The discovery of CO2-rich inclusions in granulites has led to the notion of ‘carbonic metamorphism’, incidentally published for the first time in the Comptes rendus de l'Académie des sciences in 1970 [7]. It has initiated a debate about the fluid regime in the lower crust, ‘fluid-absent’ versus ‘CO2-flooded’, which, after 35 years, is still very active among metamorphic petrologists. Fluid inclusions in rock-forming minerals are many, but small, few microns in size, and extrapolating their data involves evidently a number of problems and uncertainties. Granulites worldwide, provided that they have escaped solid-state recrystallisation (‘granulitic textures’), contain a great amount of CO2-rich inclusions, found also in lower crustal and mantle-derived ultrabasic xenoliths in basalts from recent volcanoes [4]. In both cases, the fluid density of synmetamorphic inclusions matches precisely the P–T conditions of mineral equilibration, demonstrating that a free CO2-bearing fluid phase has been present at the base of the continental column during peak granulite metamorphic conditions.

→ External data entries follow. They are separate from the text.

-- ==== Sys2Proof/Tests/Slice0.lean ====
section
/-! SUPPORT. Tests. First the operand checks, then the manual's own worked examples, then for each statement of the
certificate a state that meets its hypotheses, clause by clause. -/

set_option Elab.async false

namespace Sys2Proof.Tests
open Sys2Proof.Machine

/-! ### The operand checks refuse an ill-formed command -/

theorem test_header_of_six_bytes_refused : (Instr.headerReadComplete 0 [1, 2, 3, 4, 5, 6]).wellFormed = false := by decide +kernel
theorem test_fifth_sent_byte_refused : (Instr.missingAcknowledge 0 4).wellFormed = false := by decide +kernel
theorem test_image_of_207_bytes_refused : (Instr.imageReadComplete 0 (List.replicate 200 0)).wellFormed = false := by decide +kernel
theorem test_image_of_209_bytes_refused : (Instr.imageReadComplete 0 (List.replicate 202 0)).wellFormed = false := by decide +kernel
theorem test_image_of_208_bytes_allowed : (Instr.imageReadComplete 0 (List.replicate 201 0)).wellFormed = true := by decide +kernel
theorem test_ninth_field_line_refused : (Instr.qualification 0 8).wellFormed = false := by decide +kernel

/-! ### States to test on -/

/-- Station 6, MEMBER and LOCKED, at the beat of index 2 of bar 40 (section 12.11). -/
def member : State :=
  { State.reset with
    beat := { State.reset.beat with
      lock := .locked, lastKind := .followed, beatIndex := 2#4, barCount := 40#8, phaseConfirmed := true }
    startup := ⟨.member, .powerOn, .done, 0, 6, .accepted, 2, [], false⟩
    roster := rosterAtStart 6
    supply := ⟨.normal, 4, 0, 4, 0, 4, none⟩
    converter := ⟨.idle, 0, false, false, false, none⟩
    scanner := ⟨0, some 0⟩
    port := { State.reset.port with attn := false } }

/-- The same station with the beat unit changed. -/
def withBeat (f : BeatUnit → BeatUnit) : State :=
  member.setBeat (f member.beat)

/-- The same station with the transceiver and the line changed. -/
def onLine (l : Line → Line) (t : Transceiver → Transceiver) (low : Bool) : State :=
  ((member.setLine (l member.line)).setLoop (t member.loop)).setPins { member.pins with dataLow := low }

/-- The state after a command, for a test that looks at it. -/
def after (c : Instr) (s : State) : State :=
  match exec c s with
  | .next t => t
  | .fault _ => s
  | .refused _ => s

/-- The station with a panel transaction open that has clocked in the given bytes. -/
def clockedIn (bytes : List Byte) : State :=
  member.setPort { member.port with opened := true, buffer := bytes }

/-- An entry of station 10 (section 12.11). -/
def entry10 : Entry :=
  ⟨12, 4, 10, 2, .active, false, false, 0, 40#8, 2#4⟩

/-! ### Worked examples -/

/-- Section 3.4: the check byte of station 6's SILENCE. -/
theorem test_silence_frame_check : crc8 [0x40#8, 0x06#8, 0x28#8, 0x04#8] = 0xFC#8 := by decide +kernel
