/-- R29. The flag is 0 at reset, is set by a Cmp to the comparison's outcome, and keeps its value through every other instruction, however many. -/
def Obligations.FlagPersistsUntilNextCmp : Prop :=
  State.reset.flag = false ∧
  (∀ (s t : State) (is : List Instr), Run s is t → (∀ i ∈ is, i.isCmp = false) → t.flag = s.flag) ∧
  ∀ (s t : State) (ra rb : RegIdx) (is : List Instr), Run s (.cmp ra rb :: is) t → (∀ i ∈ is, i.isCmp = false) →
    (t.flag = true ↔ s.readReg ra = s.readReg rb)

/-- R49 (c). A load returns the value of the most recent earlier store to its address, however many other instructions lie between, or 0 if there was none
since reset. -/
def Obligations.LoadReturnsLatestStore : Prop :=
  (∀ (s t : State) (ra rb : RegIdx) (a : Addr) (is : List Instr),
    Run s (.st ra a :: is) t → (∀ i ∈ is, i.storeAddr ≠ some a) → t.run = .running →
    decode (t.ifetch t.pc) = .ld rb a → ∃ u, step t = .next u ∧ u.readReg rb = s.readReg ra) ∧
  ∀ (words : List Word) (base : Nat) (s t : State) (rb : RegIdx) (a : Addr) (is : List Instr),
    load words base State.reset = .loaded s → Run s is t → (∀ i ∈ is, i.storeAddr ≠ some a) → t.run = .running →
    decode (t.ifetch t.pc) = .ld rb a → ∃ u, step t = .next u ∧ u.readReg rb = 0

/-- R91 (that the trace is recorded in the state: log entry 5; none for a reserved word: D15). One event per executed instruction, with the address and word
fetched and registers 0 to 3 from before the effect; none for Hlt and reserved words. -/
def Obligations.TraceRecordsExecutedInstructions : Prop :=
  ∀ s t : State, step s = .next t →
    t.traceOutput = s.traceOutput ++
      (if (decode (s.ifetch s.pc)).executes then
        [{ pc := s.pc, ir := s.ifetch s.pc, x0 := s.readReg 0, x1 := s.readReg 1, x2 := s.readReg 2, x3 := s.readReg 3 }]
      else [])

/-- R87 (b). With no Hlt word and no reserved word in instruction memory the run never ends: it has an execution of every length, and stays Running. -/
def Obligations.NoHltWordNoEnd : Prop :=
  ∀ s : State, s.run = .running → NoHltWord s → NoReservedWord s →
    ∀ n, ∃ is t, is.length = n ∧ Run s is t ∧ t.run = .running

/-- R152, R160 (the fault: D3). With no reserved word in instruction memory no run from a machine that is not Faulted ever faults. -/
def Obligations.NoReservedWordNoFault : Prop :=
  ∀ s : State, (∀ r, s.run ≠ .faulted r) → NoReservedWord s → NeverFaults s

/-! ## The invariant -/

/-- The reset state meets every clause of the invariant.
The canonical form of the memories rests on log entries 2 and 3 (DESIGN CHOICE). The clauses on the trace (log entry 5) and on the time before the first
step (log entry 8) say nothing new of this state. The values of the reset state are ResetValuesAreZero. -/
def Obligations.ResetMeetsInvariant : Prop :=
  Inv State.reset

/-- Every step keeps the invariant: canonical memories, Halted only at a Hlt word and Faulted only at a reserved word with its record, every traced word
the one instruction memory holds, and everything but instruction memory at reset values before the first step.
What the clauses rest on beyond the source: the canonical form, on log entries 2 and 3 (DESIGN CHOICE); `ir` at the end of a run, on D2 (log entry 9);
Faulted and its record, on D3 and D4 (log entry 10); the traced words, on log entry 5 (DESIGN CHOICE: the trace is kept in the state; R91, D15); "before
the first step", on log entry 8 (DESIGN CHOICE: Running with an empty trace), with what the host may have done by then (R88, R90, D21). -/
def Obligations.StepKeepsInvariant : Prop :=
  ∀ s t : State, Inv s → step s = .next t → Inv t

/-- R88, R90. A load that is not refused keeps the invariant.
Which loads are refused is the spec's decision D7 (bounds, and none after the first step). "No step taken", in the load's test and in the invariant's clause on
the time before the first step, rests on log entry 8 (DESIGN CHOICE: Running with an empty trace), and so on log entry 5 (the trace is kept in the state).
The canonical form of the memories rests on log entries 2 and 3 (DESIGN CHOICE). -/
def Obligations.LoadKeepsInvariant : Prop :=
  ∀ (words : List Word) (base : Nat) (s t : State), Inv s → load words base s = .loaded t → Inv t

/-! ## Encoding -/

/-- Decode of encode, for every defined instruction with every operand: the encoder gives a word, and the word decodes to the instruction. -/
def Obligations.DecodeOfEncode : Prop :=
  ∀ i : Instr, i.wellFormed = true → ∃ w, encode i = some w ∧ decode w = i

/-- R74. Encoding then decoding a too-large operand returns only its low bits: the fields of the encoded word are the opcode and the operands reduced to
3 and 8 bits (the RI and A parts: the rule's own derivation). That the arguments are natural numbers is log entry 11 (DESIGN CHOICE). -/
def Obligations.EncoderTruncatesOperands : Prop :=
  (∀ op a b : Nat, formatOf op = some .rr → ∃ w, encodeRR op a b = some w ∧
    (decodeFields w).op.toNat = op ∧ (decodeFields w).ra.toNat = a % 8 ∧ (decodeFields w).rb.toNat = b % 8) ∧
  (∀ op a : Nat, formatOf op = some .r → ∃ w, encodeR op a = some w ∧
    (decodeFields w).op.toNat = op ∧ (decodeFields w).ra.toNat = a % 8) ∧
  (∀ op a v : Nat, formatOf op = some .ri → ∃ w, encodeRI op a v = some w ∧
    (decodeFields w).op.toNat = op ∧ (decodeFields w).ra.toNat = a % 8 ∧ (decodeFields w).imm8.toNat = v % 256) ∧
  ∀ op v : Nat, formatOf op = some .a → ∃ w, encodeA op v = some w ∧
    (decodeFields w).op.toNat = op ∧ (decodeFields w).imm8.toNat = v % 256

/-- R79 (the spec's decision D13). Each encoder function gives a word exactly for the opcodes of its format, whatever the operands; the word has bit 15 and
every don't-care bit clear. -/
def Obligations.EncoderDomain : Prop :=
  (∀ op a b : Nat, (encodeRR op a b).isSome = true ↔ op < 16 ∧ formatOf op = some .rr) ∧
  (∀ op a : Nat, (encodeR op a).isSome = true ↔ op < 16 ∧ formatOf op = some .r) ∧
  (∀ op a v : Nat, (encodeRI op a v).isSome = true ↔ op < 16 ∧ formatOf op = some .ri) ∧
  (∀ op v : Nat, (encodeA op v).isSome = true ↔ op < 16 ∧ formatOf op = some .a) ∧
  (∀ op : Nat, (encodeZ op).isSome = true ↔ op < 16 ∧ formatOf op = some .z) ∧
  ∀ (op a b : Nat) (w : Word) (f : Format), formatOf op = some f →
    encodeRR op a b = some w ∨ encodeR op a = some w ∨ encodeRI op a b = some w ∨ encodeA op a = some w ∨
      encodeZ op = some w →
    w.getLsbD 15 = false ∧ w &&& usedMask f = w

/-- R68 (derived there; D18). Don't-care bits are ignored: every word that is not reserved decodes as its canonical word, which is the word with the
don't-care bits of its format cleared. -/
def Obligations.DontCareBitsIgnored : Prop :=
  ∀ w : Word, (decode w).wellFormed = true → ∃ op f, (decode w).opcode = some op ∧ formatOf op = some f ∧
    encode (decode w) = some (w &&& usedMask f) ∧ decode (w &&& usedMask f) = decode w

/-- R67, R75, R76 (the treatment of reserved words: D3). The rows of the opcode map cover every word, no two rows cover one word, the row that covers a word
is the row of its decoded instruction, and the reserved words are those with bit 15 set. -/
def Obligations.OpcodeMapPartitionsWords : Prop :=
  ∀ w : Word, (∃ row ∈ opcodeTable, row.covers w = true) ∧
    (∀ row ∈ opcodeTable, row.covers w = true ↔ (decode w).mnemonic = row.mnemonic) ∧
    (∀ row ∈ opcodeTable, ∀ row' ∈ opcodeTable, row.covers w = true → row'.covers w = true → row = row') ∧
    (decode w = .reserved ↔ w.getLsbD 15 = true)
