-- ==== Sys2Proof/Laws/PerInstr.lean ====
section
/-!
SUPPORT. Statements made for every instruction, one lemma per constructor.

Family EncodedOpcode: the word the encoder produces for an instruction carries that instruction's opcode value in its opcode field (spec/30_encoding.md
R66, R67), so it has bit 15 clear (R79).
-/

namespace Sys2Proof.Laws.EncodedOpcode

/-- The opcode field of the encoded word is the instruction's opcode value. -/
def Statement (i : Instr) : Prop :=
  ∀ w, encode i = some w → i.opcode = some (decodeFields w).op.toNat

theorem of_rr {op ra rb : Nat} {w : Word} (hop : op < 32) (h : encodeRR op ra rb = some w) :
    (decodeFields w).op.toNat = op := by
  unfold encodeRR at h
  split at h
  · rw [← Option.some.inj h, word_rr, decodeFields_append, BitVec.toNat_ofNat]; omega
  · cases h

theorem of_r {op ra : Nat} {w : Word} (hop : op < 32) (h : encodeR op ra = some w) : (decodeFields w).op.toNat = op := by
  unfold encodeR at h
  split at h
  · rw [← Option.some.inj h, word_r, decodeFields_append_byte, BitVec.toNat_ofNat]; omega
  · cases h

theorem of_ri {op ra val : Nat} {w : Word} (hop : op < 32) (h : encodeRI op ra val = some w) :
    (decodeFields w).op.toNat = op := by
  unfold encodeRI at h
  split at h
  · rw [← Option.some.inj h, word_ri, decodeFields_append_byte, BitVec.toNat_ofNat]; omega
  · cases h

theorem of_a {op addr : Nat} {w : Word} (hop : op < 32) (h : encodeA op addr = some w) :
    (decodeFields w).op.toNat = op := by
  unfold encodeA at h
  split at h
  · rw [← Option.some.inj h, word_a, decodeFields_append_byte, BitVec.toNat_ofNat]; omega
  · cases h

theorem of_z {op : Nat} {w : Word} (hop : op < 32) (h : encodeZ op = some w) : (decodeFields w).op.toNat = op := by
  unfold encodeZ at h
  split at h
  · rw [← Option.some.inj h, word_z, decodeFields_append_op, BitVec.toNat_ofNat]; omega
  · cases h

theorem mov (ra rb : RegIdx) : Statement (.mov ra rb) := fun _ h => congrArg some (of_rr (by omega) h).symm
theorem add (ra rb : RegIdx) : Statement (.add ra rb) := fun _ h => congrArg some (of_rr (by omega) h).symm
theorem sub (ra rb : RegIdx) : Statement (.sub ra rb) := fun _ h => congrArg some (of_rr (by omega) h).symm
theorem and (ra rb : RegIdx) : Statement (.and ra rb) := fun _ h => congrArg some (of_rr (by omega) h).symm
theorem or (ra rb : RegIdx) : Statement (.or ra rb) := fun _ h => congrArg some (of_rr (by omega) h).symm
theorem sl (ra : RegIdx) : Statement (.sl ra) := fun _ h => congrArg some (of_r (by omega) h).symm
theorem sr (ra : RegIdx) : Statement (.sr ra) := fun _ h => congrArg some (of_r (by omega) h).symm
theorem sra (ra : RegIdx) : Statement (.sra ra) := fun _ h => congrArg some (of_r (by omega) h).symm
theorem ldl (ra : RegIdx) (v : Imm) : Statement (.ldl ra v) := fun _ h => congrArg some (of_ri (by omega) h).symm
theorem ldh (ra : RegIdx) (v : Imm) : Statement (.ldh ra v) := fun _ h => congrArg some (of_ri (by omega) h).symm
theorem cmp (ra rb : RegIdx) : Statement (.cmp ra rb) := fun _ h => congrArg some (of_rr (by omega) h).symm
theorem je (a : Addr) : Statement (.je a) := fun _ h => congrArg some (of_a (by omega) h).symm
theorem jmp (a : Addr) : Statement (.jmp a) := fun _ h => congrArg some (of_a (by omega) h).symm
theorem ld (ra : RegIdx) (a : Addr) : Statement (.ld ra a) := fun _ h => congrArg some (of_ri (by omega) h).symm
theorem st (ra : RegIdx) (a : Addr) : Statement (.st ra a) := fun _ h => congrArg some (of_ri (by omega) h).symm
theorem hlt : Statement .hlt := fun _ h => congrArg some (of_z (by omega) h).symm
theorem reserved : Statement .reserved := fun _ h => nomatch h

end Sys2Proof.Laws.EncodedOpcode
end

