@[simp] theorem storeAddr_effectOf (i : Instr) (s : State) : (effectOf i s).storeAddr = i.storeAddr := by
  cases i <;> rfl

theorem Effect.apply_dmem {e : Effect} (h : e.storeAddr = none) (s : State) : (e.apply s).dmem = s.dmem := by
  cases e with
  | setCell => cases h
  | _ => rfl

theorem Effect.memRead_apply {e : Effect} {a : Addr} (h : e.storeAddr ≠ some a) (s : State) :
    (e.apply s).memRead a = s.memRead a := by
  cases e with
  | setCell b v => exact (unchanged_memWrite s b v).data a h
  | _ => rfl

/-- What an effect does beside data memory has nothing to do with what data memory held. -/
theorem Effect.apply_with_dmem (e : Effect) (s : State) (m : Memory) :
    (e.apply { s with dmem := m }).x = (e.apply s).x ∧ (e.apply { s with dmem := m }).pc = (e.apply s).pc ∧
      (e.apply { s with dmem := m }).flag = (e.apply s).flag ∧ (e.apply { s with dmem := m }).run = (e.apply s).run := by
  cases e <;> exact ⟨rfl, rfl, rfl, rfl⟩

/-- No effect reads instruction memory or writes it (R48). -/
theorem Effect.apply_with_imem (e : Effect) (s : State) (m : Memory) :
    e.apply { s with imem := m } = { e.apply s with imem := m } := by
  cases e <;> rfl

/-- Of data memory an instruction reads the cell it loads and no other. -/
theorem effectOf_with_dmem {i : Instr} {s : State} {m : Memory} (h : ∀ ra a, i = .ld ra a → m.read a = s.dmem.read a) :
    effectOf i { s with dmem := m } = effectOf i s :=
  effectOf_congr (fun _ _ => rfl) rfl h

theorem effectOf_with_imem (i : Instr) (s : State) (m : Memory) : effectOf i { s with imem := m } = effectOf i s :=
  effectOf_congr (fun _ _ => rfl) rfl (fun _ _ _ => rfl)

/-- Of instruction memory a fetch reads the cell at `pc` and no other (R81). -/
theorem State.fetch_with_imem {s : State} {m : Memory} (h : m.read s.pc = s.imem.read s.pc) :
    State.fetch { s with imem := m } = { s.fetch with imem := m } := by
  simp only [State.fetch, State.ifetch, h]

/-- A step takes the fetched word to its instruction's effect, whatever the other cells of instruction memory hold. -/
theorem step_with_imem {s t : State} {m : Memory} (hword : m.read s.pc = s.imem.read s.pc) (h : step s = .next t) :
    step { s with imem := m } = .next { t with imem := m } := by
  obtain ⟨hrun, rfl⟩ := step_eq_apply h
  calc step { s with imem := m }
      = exec (decode (m.read s.pc)) (State.fetch { s with imem := m }) := step_of_running hrun
    _ = exec (decode (s.ifetch s.pc)) { s.fetch with imem := m } := by rw [State.fetch_with_imem hword, hword, State.ifetch]
    _ = .next { (effectOf (decode (s.ifetch s.pc)) s.fetch).apply s.fetch with imem := m } := by
      rw [exec_eq_apply_effectOf, effectOf_with_imem, Effect.apply_with_imem]

/-- Settles O22: the effect names the data cell it writes, depends on no data cell but an Ld's, and the fetch depends on the cell at `pc` only. -/
theorem accessesTouchOneCell : Obligations.AccessesTouchOneCell := by
  refine ⟨fun i s t ht => ?_, fun i s t m hm ht => ?_, fun s t m hword => step_with_imem hword⟩
  · rw [eq_apply_effectOf ht]
    exact ⟨fun h => Effect.apply_dmem (by simpa using h) s, fun a h => Effect.memRead_apply (by simpa using h) s⟩
  · rw [eq_apply_effectOf ht]
    refine ⟨(effectOf i s).apply { s with dmem := m }, ?_, Effect.apply_with_dmem _ s m⟩
    rw [exec_eq_apply_effectOf, effectOf_with_dmem hm]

But how many fluids? The first model, directly based on fluid inclusion data, led to the idea of a ‘carbonic wave’ [2], namely that hydrous fluids have been flushed upwards by mantle-derived carbonic fluids. It could not stand the weight of physical evaluation and experimental evidence. CO2-density in granulite inclusions is relatively high, equalling or even exceeding the density of liquid water (up to about 1.17 g cm−3), but it remains much too low to migrate spontaneously through the crust. Only magmatic transfer is possible, fluids being firstly dissolved or transported in the melt, secondly released into the surrounding rocks during magma crystallization. A number of arguments supports then a model of discrete stratified fluid-present horizons in the continental crust and the upper mantle [8]: H2O dominates from the surface until migmatite middle crust, where it dissolves in granitic melts. Then, below this aqueous barrier, CO2 becomes dominant, transferred from underlying continental mantle into the granulite lower crust by synmetamorphic intrusions, also responsible for the temperature increase that triggers granulite metamorphism. The more recent discovery of highly concentrated aqueous solutions (brines) as another major granulite fluid [9] complicates somewhat the picture, but does not alter its major lines.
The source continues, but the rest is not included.